The unique 23 amino acids in AKAP18β facilitate apical targeting. A, Schematic diagram of the three GFP fusion proteins expressed in HEK-293 and MDCK cells. GFP is not drawn to scale. The unique region of AKAP18β is filled in black. B, Each construct was expressed transiently in HEK-293 cells and the distributions of the expressed GFP-tagged proteins analyzed by confocal microscopy. Bar, 10 μm. The images are representative of three individual experiments.
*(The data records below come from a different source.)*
-- ==== Sys2Proof/Tests/Slice0.lean ====
section
/-!
SUPPORT. The author's own tests: an ill-formed term for each check of WellFormed; a word written out from the spec's encodings for each family;
a few results worked out by hand; and, for every statement that has hypotheses, a concrete state and operands that meet them.
-/
open Sys2Proof Sys2Proof.Machine Sys2Proof.Claim

namespace Sys2Proof.Tests

set_option Elab.async false

/-! ### Ill-formed terms are refused -/

theorem test_wf_signed_double : Instr.wf (.ld 1 2 .d true .normal 0) = false ∧ Instr.wf (.ldAcq 1 2 .d .mod true) = false := by decide
theorem test_wf_special_register : Instr.wf (.srd 1 6) = false ∧ Instr.wf (.swr 1 4) = false := by decide
theorem test_wf_command_base : Instr.wf (.sin 0 0 0 false) = false ∧ Instr.wf (.sout 0 5 0) = false ∧ Instr.wf (.cpy 0 0 0 false) = false ∧
    Instr.wf (.red 6 0 0) = false ∧ Instr.wf (.gath 0 31 0 false) = false ∧ Instr.wf (.scat 0 7 0 false) = false ∧
    Instr.wf (.pld 0 2 0) = false ∧ Instr.wf (.pldF 0 0 0 0) = false ∧ Instr.wf (.pdr 0 9 0 false) = false := by decide
theorem test_wf_accumulator : Instr.wf (.sin 8 4 0 true) = false ∧ Instr.wf (.sin 8 4 0 false) = true := by decide
theorem test_wf_gate_source : Instr.wf (.sgate 1 2 0 false) = false := by decide
theorem test_wf_retain_ways : Instr.wf (.retain 1 2 0 0) = false := by decide
theorem test_wf_format_code : Instr.wf (.vcvt 0 0 0 0 .rne) = false ∧ Instr.wf (.vcvt 0 0 13 0 .rne) = false ∧ Instr.wf (.vsrnd 0 0 0 24 0) = false := by decide
theorem test_wf_predicate_zero : Instr.wf (.cmpeq 0 1 1) = false ∧ Instr.wf (.cmplt 0 1 1) = false ∧ Instr.wf (.cmpltu 0 1 1) = false ∧
    Instr.wf (.qand 0 1 1 false false) = false ∧ Instr.wf (.qor 0 1 1 false false) = false := by decide
theorem test_wf_mask_zero : Instr.wf (.vcmp 0 1 1 0 0) = false := by decide
theorem test_wf_partition : Instr.wf (.podKeyRequest ⟨0, true, false⟩ ⟨0, 12, none⟩ []) = false ∧ Instr.wf (.moveStart 12 0 0) = false := by decide
theorem test_wf_host_port : Instr.wf (.getVersion 2) = false ∧ Instr.wf (.serviceDoorbell 2 none 0) = false := by decide

/-! ### Words that the spec writes out (R94 to R108 and the rules of their families) -/

theorem test_decode_addi : decodeK 0x10A50001 = .ok (.addi 5 5 1) := rfl
theorem test_decode_add : decodeK 0x04642800 = .ok (.add 3 4 5) := rfl
theorem test_decode_sari : decodeK 0x2C640085 = .ok (.sari 3 4 5) := rfl
theorem test_decode_movk : decodeK 0x34B07F10 = .ok (.movk 5 2 0x7F10) := rfl
theorem test_decode_bne : decodeK 0x4440FFFD = .ok (.bne 2 0 (-3)) := rfl
theorem test_decode_jr : decodeK 0x601E0000 = .ok (.jr 30) := rfl
theorem test_decode_call : decodeK 0x5C000064 = .ok (.call 100) := rfl
theorem test_decode_st : decodeK 0x844787FF = .ok (.st 2 7 .w .normal (-1)) := rfl
theorem test_decode_ld : decodeK 0x807FC002 = .ok (.ld 3 31 .d false .normal 2) := rfl
theorem test_decode_ldAcq : decodeK 0x8867C600 = .ok (.ldAcq 3 7 .d .pod false) := rfl
theorem test_decode_stRel : decodeK 0x88A4D400 = .ok (.stRel 5 4 .d .mod) := rfl
theorem test_decode_ldsyn : decodeK 0x88C8E400 = .ok (.ldsyn 6 8 .mod) := rfl
theorem test_decode_ldsynK : decodeK 0x88C8F400 = .ok (.ldsynK 6 8 .mod) := rfl
theorem test_decode_aadd : decodeK 0x90A7301B = .ok (.aadd 5 7 6 .pod .acqRel) := rfl
theorem test_decode_acas : decodeK 0x90642A51 = .ok (.acas 3 4 5 .mod .acq) := rfl
theorem test_decode_waita : decodeK 0x94235FFC = .ok (.waita 1 3 .mod (-4)) := rfl
theorem test_decode_wait : decodeK 0x98003FFC = .ok (.wait 0 0 63 63) := rfl
theorem test_decode_spawn : decodeK 0xA0A63800 = .ok (.spawn 5 6 7) := rfl
theorem test_decode_jdec : decodeK 0xA0810002 = .ok (.jdec 4 1) := rfl
theorem test_decode_cwait : decodeK 0xA4A80803 = .ok (.cwait 5 8 1) := rfl
theorem test_decode_qpost : decodeK 0xA8053000 = .ok (.qpost 5 6) := rfl
theorem test_decode_putt : decodeK 0xC0690000 = .ok (.putt 3 9) := rfl
theorem test_decode_takt : decodeK 0xC04A0110 = .ok (.takt 2 10) := rfl
theorem test_decode_ctok : decodeK 0xC0A00340 = .ok (.ctok 5) := rfl
theorem test_decode_ctwait : decodeK 0xC0470350 = .ok (.ctwait 2 7) := rfl
theorem test_decode_cpy : decodeK 0xC4680220 = .ok (.cpy 3 8 2 false) := rfl
theorem test_decode_pldF : decodeK 0xC4686460 = .ok (.pldF 3 8 12 0) := rfl
theorem test_decode_sopen : decodeK 0xC8030000 = .ok (.sopen 3 0 false) := rfl
theorem test_decode_sqry : decodeK 0xC8A30051 = .ok (.sqry 5 3 0 1) := rfl
theorem test_decode_sgate : decodeK 0xC8033161 = .ok (.sgate 3 6 1 true) := rfl
theorem test_decode_oalloc : decodeK 0xCCA60401 = .ok (.oalloc 5 6 4 false true) := rfl
theorem test_decode_ofree : decodeK 0xCCA60010 = .ok (.ofree 5 6) := rfl
theorem test_decode_retain : decodeK 0xD0053204 = .ok (.retain 5 6 2 4) := rfl
theorem test_decode_cflush : decodeK 0xD0053421 = .ok (.cflush 5 6 .sys true) := rfl
theorem test_decode_rcinvRange : decodeK 0xD0053031 = .ok (.rcinvRange 5 6) := rfl
theorem test_decode_trap : decodeK 0x00030001 = .ok (.trap 3) := rfl
theorem test_decode_srd : decodeK 0x00801004 = .ok (.srd 4 2) := rfl
theorem test_decode_swr : decodeK 0x00062805 = .ok (.swr 6 5) := rfl
theorem test_decode_svc : decodeK 0x00870003 = .ok (.svc 4 7) := rfl
theorem test_decode_setprec : decodeP 0x0800C00000000000 = .ok ⟨false, 0, .setprec 3, .vnop⟩ := rfl
theorem test_decode_getprec : decodeP 0x0854000200000000 = .ok ⟨false, 0, .getprec 5 2, .vnop⟩ := rfl
theorem test_decode_pair : decodeP 0x2044480024842800 = .ok ⟨false, 2, .sAdd 1 1 2, .vadd 4 4 5 0 .rne⟩ := rfl
theorem test_decode_takes : decodeP 0x0504000804200000 = .ok ⟨false, 0, .takes 1 0, .take 1 0 0⟩ := rfl
theorem test_decode_mma : decodeV 0xA0200800 = .ok (.mma 1 0 1 false false) ∧ decodeV 0xA0020801 = .ok (.mma 0 2 1 true false) := ⟨rfl, rfl⟩
theorem test_decode_mmas : decodeV 0xA4021A40 = .ok (.mmas 0 2 3 9) := rfl
theorem test_decode_mz : decodeV 0xA8400000 = .ok (.mz 2) := rfl
theorem test_decode_mrd : decodeV 0xACA11000 = .ok (.mrd 5 1 2 0) := rfl
theorem test_decode_manch : decodeV 0xB0060000 = .ok (.manch 0 6) := rfl
theorem test_decode_pfill : decodeV 0xB4871800 = .ok (.pfill 4 7 3 0) := rfl
theorem test_decode_pemit : decodeV 0xB8A20000 = .ok (.pemit 5 2) := rfl
theorem test_decode_prel : decodeV 0xBC020000 = .ok (.prel 2) := rfl
theorem test_decode_vmrg : decodeV 0xC0801000 = .ok (.vmrg 2 0 1) := rfl
theorem test_decode_reserved : decodeK 0xD8000000 = .error .opcodeUnassigned ∧ decodeK 0x04000018 = .error .functionUnassigned ∧
    decodeK 0x04640810 = .error .reservedField ∧ decodeK 0x00002806 = .error .badScope := ⟨rfl, rfl, rfl, rfl⟩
C, MDCK cells stably expressing the constructs shown in A were grown to confluence on glass coverslips and the distribution of the GFP chimeras was determined by confocal microscopy. Images were collected in the XY and XZ planes. Similar results were obtained in transient transfection assays and in at least three clonal cell lines for each construct. Bar, 10 μm.